Net Loss, Operating Costs and Interest Expense
The company posted a net loss of $12.3 million in Q1, wider than the $11.3 million loss a year ago, as interest expense rose to $2.1 million following a larger credit facility put in place in late 2025. Operating loss remained elevated at $10.5 million, with total operating expenses of $23.0 million and limited operating leverage visible in the quarter as Tela Bio invests heavily in commercial expansion.
PRS Utilization Volatility and Concentration Risk
OviTex PRS revenue dipped slightly to $5.9 million from $6.0 million even as the broader portfolio grew, as utilization was hit by the temporary absence of several high-volume implanters due to maternity leave, vacations and oral boards. Management highlighted this as evidence of concentration risk in a small number of high-ASP users, underscoring the importance of further broadening the surgeon base.
Product Mix and ASP Compression Dynamics
While OviTex unit growth was robust, a higher mix of smaller-sized implants compressed average selling prices and limited revenue expansion. This product mix shift illustrates how procedural patterns and case types can impact pricing power, and it reinforces the company’s focus on growing overall case volume and higher-value indications to drive sales.
Balance Sheet and Need for Commercial Execution
Tela Bio ended the quarter with $39.5 million in cash and cash equivalents, which management did not characterize as an immediate concern but sits against ongoing operating losses and rising interest costs. The combination increases the strategic importance of delivering the planned sales ramp, realizing productivity from the expanded sales force and moving closer to sustainable cash generation.

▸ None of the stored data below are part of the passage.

-- ==== Sys2Proof/Machine/Sides.lean ====
section
/-! DEFINITION. Sheet sides as shared operations: edge records and events, the intake ring's claims, discards, the geometry of
the prepared image and the release of bands (03 R81, R88, R93; 04 R96 to R102, R116, R127, R131). -/
namespace Sys2Proof.Machine

/-! ### Edge records and events -/

/-- A skew field (03 R81). -/
def skewField (s : Option Int) : Nat := match s with | some v => twos 16 v | none => 0x8000
/-- A column field. -/
def colField (c : Option Nat) : Nat := c.getD 0xFFFF

def edgeFlags (e : EdgeRec) : Nat :=
  b2n e.skewFinal + 2 * b2n e.skewOver + 4 * b2n e.speedLow + 8 * b2n e.subst + 16 * b2n e.replay + 32 * b2n e.frameEndMissing

/-- The 48-byte edge record (03 R81). -/
def edgeBytes (e : EdgeRec) : Bytes :=
  pack [(4, e.sheet), (4, e.epoch), (8, e.t0), (8, e.trail), (2, skewField e.skewLead), (2, skewField e.skewTrail),
        (2, colField e.xMin), (2, colField e.xMax), (4, e.length), (2, edgeFlags e), (2, sat 0xFFFF e.substLines),
        (4, e.replayOf), (4, 0)]

/-- Intake events (03 R93), from the intake units: 4 and 5 always. -/
def intkEvent (k ev status line st : Nat) (edge : Bytes) (s : State) : State :=
  report 0x14 false (0x02000045 + k * 0x10000) (0x02000046 + k * 0x10000) (ev == 4 || ev == 5) ev
    (pack [(1, ev), (1, k), (2, status), (4, line), (8, st)] ++ fit 48 edge) s

/-- Preparation events (04 R131): 3 and 4 always. -/
def prepEvent (k ev status sheet region batch : Nat) (rec : Bytes) (s : State) : State :=
  report 0x14 false (0x03000041 + k * 0x10000) (0x03000042 + k * 0x10000) (ev == 3 || ev == 4) ev
    (pack [(1, ev), (1, k), (2, status), (4, sheet), (2, region), (2, 0), (4, batch), (8, stamp s)] ++ fit 32 rec ++ zeros 8) s

/-- A region record (04 R107). -/
def regionFlags (r : Region) : Nat := b2n r.last + 2 * b2n r.steered + 4 * b2n r.host
def regionBytes (r : Region) : Bytes :=
  pack [(4, r.sheet), (2, r.index), (1, r.kind), (1, r.target), (2, r.x), (2, r.y), (2, r.w), (2, r.h), (2, twos 16 r.angle),
        (1, r.score), (1, regionFlags r), (2, r.link), (2, r.parent), (4, r.tag), (4, 0)]

/-! ### Widths and channels of a stream -/

/-- Channels of a stream, and bits of a sample (03 R58, R63). -/
def channels (s : State) (k : Nat) : Nat := ipar s k 0x04
def sampleBits : Nat → Nat
  | 0x24 => 8
  | 0x2A => 8
  | 0x2B => 10
  | 0x2C => 12
  | 0x2D => 14
  | _ => 16

/-- LINE_PERIOD, or the period of the first 16 lines (03 R61). -/
def periodOf (s : State) (k : Nat) : Option Nat :=
  if ipar s k 0x10 ≠ 0 then some (ipar s k 0x10) else (streamAt s k).freePeriod

/-- Bytes of a ring entry (03 R90). -/
def ringStride (s : State) (k : Nat) : Nat :=
  64 + 64 * ceilDiv (widthOf s k * channels s k * (1 + ipar s k 0x42)) 64

/-- The I/O die of a stream's receive port (03 R69). -/
def dieOf (s : State) (k : Nat) : Nat := if s.variant.half then 0 else ipar s k 0x01 / 3

/-! ### What a side holds -/

/-- The side runs through the block: accepted and not discarded. -/
def Sheet.alive (h : Sheet) : Bool := h.dead.isNone && !h.refusedSide

/-- Nothing more is owed for the side's record (02 R32). -/
def Sheet.recorded (h : Sheet) : Bool := h.committed.isSome && h.linesPending.isEmpty && h.fieldsPending.isEmpty

/-- Bands of a closed side. -/
def Sheet.bands (h : Sheet) : Nat := ceilDiv h.edge.length 128

/-- Preparation still reads lines of the side. -/
def Sheet.reading (h : Sheet) : Bool := h.alive && (!h.closed || decide (h.prepared < h.bands))

/-- The per-sheet slot groups of a stream that are held (02 R31, R32). -/
def groupsHeld (s : State) (k : Nat) : Nat :=
  (s.prep.sheets.filter (fun h => h.stream == k && h.alive && !h.recorded)).length

/-! ### The ring (03 R90; 04 R99) -/

/-- The side's geometry's cosine, with 30 fraction bits. -/
def Sheet.cos (h : Sheet) : Int := (h.geo.map Geometry.cosT).getD (2 ^ 30)

/-- The ring entry is claimed by the side: from the first line that its next band reads to the last that its last band reads. -/
def Sheet.claims (h : Sheet) (seq : Nat) : Bool :=
  h.reading && decide (((h.base : Int) + 128 * h.prepared * h.cos / 2 ^ 30) ≤ seq) &&
    (!h.closed || decide (seq < h.base + h.edge.length + (h.geo.map Geometry.m).getD 0))

/-- The entries that no side claims are free. -/
def pruneRing (k : Nat) (s : State) : State :=
  let l := s.prep.sheets.filter (fun h => h.stream == k)
  modStream k (fun t => { t with ring := t.ring.filter (fun e => l.any (fun h => h.claims e.seq)) }) s

/-! ### Discards (03 R88; 04 R116) -/

/-- The slots of a side. -/
def sideSlot (id : Nat) : SlotUse → Bool
  | .releaseCheck _ h => h == id
  | .secondDeadline _ h => h == id
  | _ => false

/-- The batch slots assigned to a side stay; its samples outside a batch end (04 R118, R119). -/
def discardSide (id status : Nat) (s : State) : State :=
  match sheetAt s id with
  | some h =>
    if !h.alive then s
    else
      let s := modSheet id (fun h => { h with dead := some status }) s
      let s := modStream h.stream (fun t => { t with
        discarded := inc32 t.discarded 1
        side := t.side.map (fun d => if d.edge.sheet = id then { d with accepted := false } else d) }) s
      let s := dropSlots (sideSlot id) s
      let s := if h.closed then s else dropSlots (fun u => u == .edgeTimeout h.stream) s
      let s := { s with prep := { s.prep with samples := s.prep.samples.filter (fun x => x.sheet != id) } }
      let s := { s with serv := { s.serv with
        lines := s.serv.lines.map (fun l => if l.sheet = id ∧ ¬ [4, 5].contains l.state then { l with state := 6 } else l) } }
      pruneRing h.stream s
  | none => s

/-- A discard by intake, with event 5. -/
def intakeDiscard (id status line st : Nat) (s : State) : State :=
  match sheetAt s id with
  | some h => if h.alive then intkEvent h.stream 5 status line st (edgeBytes h.edge) (discardSide id status s) else s
  | none => s

/-! ### A side's own parameters (04 R129) -/

/-- The value in force when the side began. -/
def Sheet.par (s : State) (h : Sheet) (id : Nat) : Nat :=
  match Tab.find h.pars id with
  | some v => v
  | none => paramDefault s id
def Sheet.ip (s : State) (h : Sheet) (n : Nat) : Nat := h.par s (0x02000000 + h.stream * 0x10000 + n)
def Sheet.pp (s : State) (h : Sheet) (n : Nat) : Nat := h.par s (0x03000000 + h.stream * 0x10000 + n)
def Sheet.op (s : State) (h : Sheet) (n : Nat) : Nat := h.par s (0x09000000 + h.stream * 0x10000 + n)

/-- What a side keeps of its stream's parameters; defaults that follow the width are kept as values. -/
def keepPars (s : State) (k : Nat) : Tab Nat :=
  [0x02000032 + k * 0x10000, 0x03000003 + k * 0x10000].foldl (fun t id => Tab.set t id (par s id))
    (s.cmd.inForce.filter (fun e => [0x0200 + k, 0x0300 + k, 0x0900 + k].contains (e.1 / 0x10000)))

/-- Output-image bits of a side: rows go to the output path (04 R106; 12 R378). -/
def imageOut (s : State) (h : Sheet) : Nat := h.pp s 0x08
def retains (s : State) (h : Sheet) : Bool := bit (h.op s 0x04) 9

/-! ### Geometry (04 R96, R100 to R102) -/

/-- The side is prepared without rotation whatever its skew. -/
def neverRotated (s : State) (h : Sheet) : Bool :=
  h.pp s 0x00 == 0 || h.ip s 0x00 == 1 || bit (h.pp s 0x30) 0

/-- The deskew angle; none without rotation (R100). -/
def deskewAngle (s : State) (h : Sheet) : Option Int :=
  if neverRotated s h || h.edge.skewOver then none else h.edge.skewLead

/-- A side without rotation over columns x0 to x1. -/
def flatGeometry (x0 x1 : Nat) : Geometry := ⟨none, x1 + 1 - x0, none, 0, x0 * 2 ^ 30, 0, 2 ^ 30⟩

/-- M = ⌈W × tan|θ|⌉ + 1. -/
def marginOf (w : Nat) (sn cs : Int) : Nat := ((w * sn.natAbs + cs.toNat - 1) / cs.toNat) + 1

/-- The crop of a rotated side by its leading edge (R101), or by its window (log 30). -/
def rotatedGeometry (t : Int) (window : Option (Nat × Nat)) (f xl xr : Nat) : Geometry :=
  let sn := sin30 t
  let cs := cos30 t
  let lean : Int := f * sn.natAbs
  let w := match window with
    | some (_, cw) => cw
    | none => (roundDivI (((xr : Int) + 1 - xl) * 2 ^ 30 - lean) cs).toNat
  let xa : Int := match window with
    | some (x, cw) => if 0 ≤ t then x * 2 ^ 30 else (x + cw - 1) * 2 ^ 30
    | none => if 0 ≤ t then xl * 2 ^ 30 + lean else xr * 2 ^ 30 - lean
  ⟨some t, Nat.max w 1, none, marginOf (Nat.max w 1) sn cs, xa, sn, cs⟩

/-- The geometry of a side, once it can be known. PREPARED takes the frame as it is, without a crop (R121). -/
def geometry (s : State) (h : Sheet) : Option Geometry :=
  let never := neverRotated s h
  let known := h.finalAt.isSome
  let px := h.width
  let edge := flatGeometry (h.ip s 0x31) (h.ip s 0x32)
  let windowed := h.pp s 0x01 == 1
  let x := h.pp s 0x02
  let cw := h.pp s 0x03
  if bit (h.pp s 0x30) 0 then some (flatGeometry 0 (px - 1))
  else if never && windowed then some (flatGeometry x (x + cw - 1))
  else if !never && !known then none
  else
    match deskewAngle s h with
    | some t =>
      (match h.xl, h.xr with
       | some a, some b => some (rotatedGeometry t (if windowed then some (x, cw) else none) (h.finalAt.getD 0) a b)
       | _, _ => some edge)
    | none =>
      if windowed then some (flatGeometry x (x + cw - 1))
      else if h.ip s 0x00 ≠ 1 ∧ known ∧ (h.edge.skewLead.isNone ∨ h.edge.skewOver) then some edge
      else if !h.closed then none
      else
        match h.edge.xMin, h.edge.xMax with
        | some a, some b => some (flatGeometry a b)
        | _, _ => some edge

/-! ### Charges of preparation (04 R127) -/

/-- Units for the band reads of a stream with a margin. -/
def bandUnits (s : State) (k m : Nat) : Nat :=
  match periodOf s k with
  | some p => ceilDiv ((128 + Nat.max m 32) * ringStride s k) (32 * p)
  | none => 0

/-- The difference that a side with M > 32 needs before its band 0. -/
def extraUnits (s : State) (k m : Nat) : Nat := bandUnits s k m - bandUnits s k 32

/-- One charge of a holder is given back. -/
def dropCharge (rail units : Nat) (h : Holder) (s : State) : State :=
  { s with pwr := { s.pwr with charges := s.pwr.charges.erase ⟨rail, units, h⟩ } }

/-! ### Release of bands (04 R97 to R99, R116) -/

/-- The lines of the next band have all been written, or Frame End (or the stream's close) stands in for those that have not. -/
def bandReady (s : State) (h : Sheet) (m : Nat) : Bool :=
  let j := h.released.length
  if h.closed then
    let need := if j + 1 = h.bands then h.edge.length + m else 128 * j + 128 + m
    decide (j < h.bands) &&
      (decide (need ≤ h.linesIn) || h.ip s 0x00 != 0 || (streamAt s h.stream).state == 0)
  else decide (128 * j + 128 + Nat.max m 1 ≤ h.linesIn)

/-- The age check of an express side (04 R116): stale at TB `t`. -/
def staleAt (s : State) (h : Sheet) (t : Nat) : Bool :=
  h.pp s 0x20 == 1 && decide (h.pp s 0x21 + h.edge.t0 < t)

/-- A stale side is discarded whole, with event 3. -/
def discardStale (id : Nat) (s : State) : State :=
  match sheetAt s id with
  | some h =>
    let s := { s with prep := { s.prep with
      counts := modNth s.prep.counts h.stream (fun c => { c with stale := inc32 c.stale 1 }) } }
    prepEvent h.stream 3 0x0631 id 0xFFFF max32 [] (discardSide id 0x0631 s)
  | none => s

/-- Bands of a side are released as far as its lines allow. -/
def releaseBands : Nat → Nat → State → State
  | 0, _, s => s
  | n + 1, id, s =>
    match sheetAt s id with
    | none => s
    | some h =>
      if !h.alive then s
      else
        match (match h.geo with | some g => some g | none => geometry s h) with
        | none => s
        | some g =>
          let g := { g with h := if h.closed then some h.edge.length else none }
          let h := { h with geo := some g }
          let s := modSheet id (fun x => { x with geo := some g }) s
          if !bandReady s h g.m then s
          else if h.released.isEmpty && staleAt s h s.clk.tb then discardStale id s
          else
            let u := if h.released.isEmpty && h.extra == 0 then extraUnits s h.stream g.m else 0
            if u ≠ 0 ∧ !fits s 4 u then s
            else
              let s := hold 4 u (.prep h.stream) s
              releaseBands n id (modSheet id (fun x => { x with
                released := x.released ++ [s.clk.tb], extra := x.extra + u }) s)

/-- The sides of a stream, oldest first. -/
def streamSides (s : State) (k : Nat) : List Nat := (s.prep.sheets.filter (fun h => h.stream == k)).map Sheet.id

/-- Every side of a stream is offered the lines that the ring now holds. -/
def releaseAll (k : Nat) (s : State) : State := (streamSides s k).foldl (fun s id => releaseBands 600 id s) s

/-- A line is written to the ring, for the sides that claim it (03 R90). -/
def writeRing (k : Nat) (l : RingLine) (s : State) : State :=
  let seq := (streamAt s k).ringSeq
  let s := modStream k (fun t => { t with ring := t.ring ++ [{ l with seq := seq }], ringSeq := seq + 1 }) s
  let s := { s with prep := { s.prep with sheets := s.prep.sheets.map (fun h =>
    if h.stream = k ∧ h.reading ∧ h.base ≤ seq then { h with linesIn := h.linesIn + 1 } else h) } }
  releaseAll k (pruneRing k s)

end Sys2Proof.Machine
end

Forward-Looking Outlook and Execution Milestones
Management reaffirmed its outlook for at least 8% revenue growth in 2026 and guided to roughly $20 million of revenue in Q2, with international strength, OviTex unit growth and LiquiFix momentum as key pillars. The company emphasized that the commercial launch of OviTex LTR, maturation of recently hired sales reps, and timely execution of contracts and territory realignments are the central variables that will determine whether the anticipated second-half inflection materializes.

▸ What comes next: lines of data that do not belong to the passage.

/-- The skew estimate is made; where it is final, event 2 tells so and bands may be released. -/
def estimateSkew (k : Nat) (final : Bool) (line st : Nat) (v : Nat × Nat) (s : State) : State :=
  match (streamAt s k).side with
  | some d =>
    let e := leadSkew s k d v
    let s := modSide k (fun d => { d with
      finalAt := if final then some line else none
      edge := { d.edge with
        skewLead := e.map Prod.fst, skewOver := (e.map Prod.snd).getD false, skewFinal := final } }) s
    if !final then s
    else
      let s := modSheet d.edge.sheet (fun h => if h.stream ≠ k then h else { h with finalAt := some line, xl := d.xl, xr := d.xr }) s
      if !d.accepted then s
      else
        let edge := (((streamAt s k).side).map OpenSide.edge).getD d.edge
        releaseBands 600 d.edge.sheet (intkEvent k 2 0 line st (edgeBytes edge) s)
  | none => s

/-- The estimate at a line of the side (R80). -/
def skewAtLine (k line st : Nat) (v : Nat × Nat) (s : State) : State :=
  match (streamAt s k).side with
  | some d =>
    if d.finalAt.isSome ∨ ipar s k 0x00 = 1 ∨ line < 95 then s
    else match lastReached s k d with
      | some l => if Nat.max 95 (l + 32) ≤ line then estimateSkew k true line st v s
        else if line = 95 then estimateSkew k false line st v s else s
      | none => if line = 95 then estimateSkew k false line st v s else s
  | none => s

/-! ### Boundaries (03 R82, R68) -/

/-- Flat-field tables loaded since the last boundary come into use, each in its predecessor's place. -/
def adoptFlats (k : Nat) (s : State) : State :=
  modStream k (fun t => { t with flats := t.flats.foldl (fun r (e : Nat × FlatTable) =>
    Tab.set r (e.1 % 8) { e.2 with used := true }) [] }) s

def boundary (k : Nat) (s : State) : State := adoptFlats k (adoptStream k s)

/-! ### Acceptance (03 R84 to R86; 01 R15; 13 R411; 15 R471) -/

/-- The free entries of a stream's ring. -/
def ringFree (s : State) (k : Nat) : Nat := ipar s k 0x41 - (streamAt s k).ring.length

/-- Why a confirmation stamped `conf` is refused, if it is. -/
def sideRefusal (s : State) (k conf : Nat) : Option Nat :=
  let fault := match s.flt.recovery with | some r => decide (r.at_ < conf) | none => false
  let quiet := match s.cmd.quiet with | some q => q.state == 2 && decide (q.openedAt ≤ conf) | none => false
  if fault then some 0x04C0
  else if quiet then some 0x04A2
  else if s.twin.handover then some 0x04C5
  else if 8 ≤ groupsHeld s k then some 0x0322
  else if s.out.high then some 0x0323
  else if ringFree s k < ipar s k 0x40 then some 0x0324
  else none

/-- A side refused in a quiet window counts for event 3 (13 R429). -/
def countQuiet (s : State) : State :=
  { s with cmd := { s.cmd with quiet := s.cmd.quiet.map (fun q => { q with refused := inc32 q.refused 1 }) } }

/-- WAKEs for dozing dies that hold a cluster of a reading job (14 R437). -/
def wakeReaders (s : State) : State :=
  let masks := ((s.image.map Image.jobs).getD []).filterMap (fun e => if e.2.kind = 3 then none else some e.2.clusters)
  (List.range s.variant.stackDies).foldl (fun s k =>
    if masks.any (fun m => (m / 16 ^ k) % 16 != 0) then
      (match stackAt s k with
       | .doze => postWake (1 + k) 0x03 s
       | .entering _ => postWake (1 + k) 0x03 s
       | _ => s)
    else s) s

/-- The mean interval of the last complete lines. -/
def meanInterval (l : List Nat) : Option Nat :=
  match l.head?, l.getLast? with
  | some a, some b => if l.length < 2 then none else some (roundDiv (a - b) (l.length - 1))
  | _, _ => none

/-- P of R86. -/
def linePeriod (s : State) (k : Nat) : Option Nat :=
  if ipar s k 0x10 ≠ 0 then some (ipar s k 0x10) else meanInterval (streamAt s k).stamps

/-- The sheet of a side as it begins. -/
def newSheet (s : State) (k : Nat) (e : EdgeRec) (dead : Option Nat) : Sheet where
  id := e.sheet
  stream := k
  edge := e
  width := widthOf s k
  pars := keepPars s k
  closed := false
  closedAt := 0
  finalAt := none
  xl := none
  xr := none
  base := (streamAt s k).ringSeq
  linesIn := 0
  geo := none
  released := []
  prepared := 0
  waitingSince := none
  advised := false
  extra := 0
  regions := []
  steer := if ppar s k 0x10 = 0 then [] else nth s.prep.steer k []
  adopted := []
  listDone := false
  hostWait := bit (ppar s k 0x30) 1
  offered := !bit (ppar s k 0x30) 1
  nextIndex := if [1, 2].contains (ppar s k 0x10) then (nth s.prep.steer k []).length else 0
  roi := ppar s k 0x10 == 3 && nth s.prep.steer k [] != [] && nth s.prep.frames k 0 % ppar s k 0x13 != 0
  asked := []
  cut := []
  rows := []
  rowSubst := []
  committed := none
  recordNo := 0
  amendNo := 1
  linesPending := []
  fieldsPending := []
  dead := dead
  noticed := false
  checkHit := none
  secondHit := none
  frame := 0
  rowsOut := 0
  epochs := []
  refusedSide := dead.isSome

/-- A side begins: its identifier, the checks, and what acceptance or refusal does. `line` is the confirming line's index. -/
def beginSide (k t0 conf line line0 : Nat) (replay : Option Nat) (s : State) : State :=
  let used := decide (0xFFFFFEFF < s.intk.nextSheet)
  let id := if used then max32 else s.intk.nextSheet
  let s := if used then s else { s with intk := { s.intk with nextSheet := s.intk.nextSheet + 1 } }
  let st := if used then some 0x0325 else sideRefusal s k conf
  let e : EdgeRec :=
    { sheet := id, epoch := (streamAt s k).epoch, t0 := t0, trail := 0, skewLead := none, skewTrail := none, xMin := none
      xMax := none, length := 0, skewFinal := false, skewOver := false, speedLow := false, subst := false
      replay := replay.isSome, frameEndMissing := false, substLines := 0, replayOf := replay.getD 0 }
  let s := { s with prep := { s.prep with
    frames := if st.isNone then modNth s.prep.frames k (· + 1) else s.prep.frames
    queueRead := if st.isNone then setNth s.prep.queueRead k 0 else s.prep.queueRead } }
  let d : OpenSide := ⟨e, st.isNone, 0, 0, false, none, none, none, false, conf, line0⟩
  let s := { s with prep := { s.prep with sheets := s.prep.sheets ++ [newSheet s k e st] } }
  let s := modStream k (fun t => { t with
    side := some d
    accepted := if st.isNone then inc32 t.accepted 1 else t.accepted
    refused := if st.isNone then t.refused else inc32 t.refused 1 }) s
  let s := wakeReaders (if st == some 0x04A2 then countQuiet s else s)
  match st with
  | some r => intkEvent k 4 r line conf (edgeBytes e) s
  | none =>
    let s := intkEvent k 1 0 line conf (edgeBytes e) s
    let s := noteEpoch id 0x03 0xFF e.epoch (noteEpoch id 0x02 0xFF e.epoch s)
    let s := match linePeriod s k with
      | some p => addSlot (newSlot s (t0 + ipar s k 0x40 * p) 0x06 3 0x14 id (Config.unitTally id % 1024) .intake (.edgeTimeout k)) s
      | none => s
    if isPrimary s then mirror 4 (pack [(4, id), (4, k), (4, e.replayOf), (4, 0), (8, t0)]) s else s

/-! ### Lines of a side (03 R65, R66, R78, R91) -/

/-- A gap line: written unless it is a substitute, which is dropped (R65). -/
def gapLine (k : Nat) (l : RingLine) (s : State) : State :=
  let s := stepBins s k true l
  if l.corrupt then s
  else writeRing k { l with sheet := 0, line := max32, leading := false, trailing := false } s

/-- The least, the greatest of what has been seen. -/
def optMin (a b : Option Nat) : Option Nat :=
  match a, b with | some x, some y => some (Nat.min x y) | some x, none => some x | none, y => y
def optMax (a b : Option Nat) : Option Nat :=
  match a, b with | some x, some y => some (Nat.max x y) | some x, none => some x | none, y => y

Tela Bio’s earnings call painted a picture of a company moving from validation to scale, with strong clinical data, a richer product portfolio and a larger sales force supporting a constructive long-term narrative. Investors, however, will be watching closely to see if management can translate these ingredients into faster revenue growth, improved margins and a path toward profitability as 2026 progresses.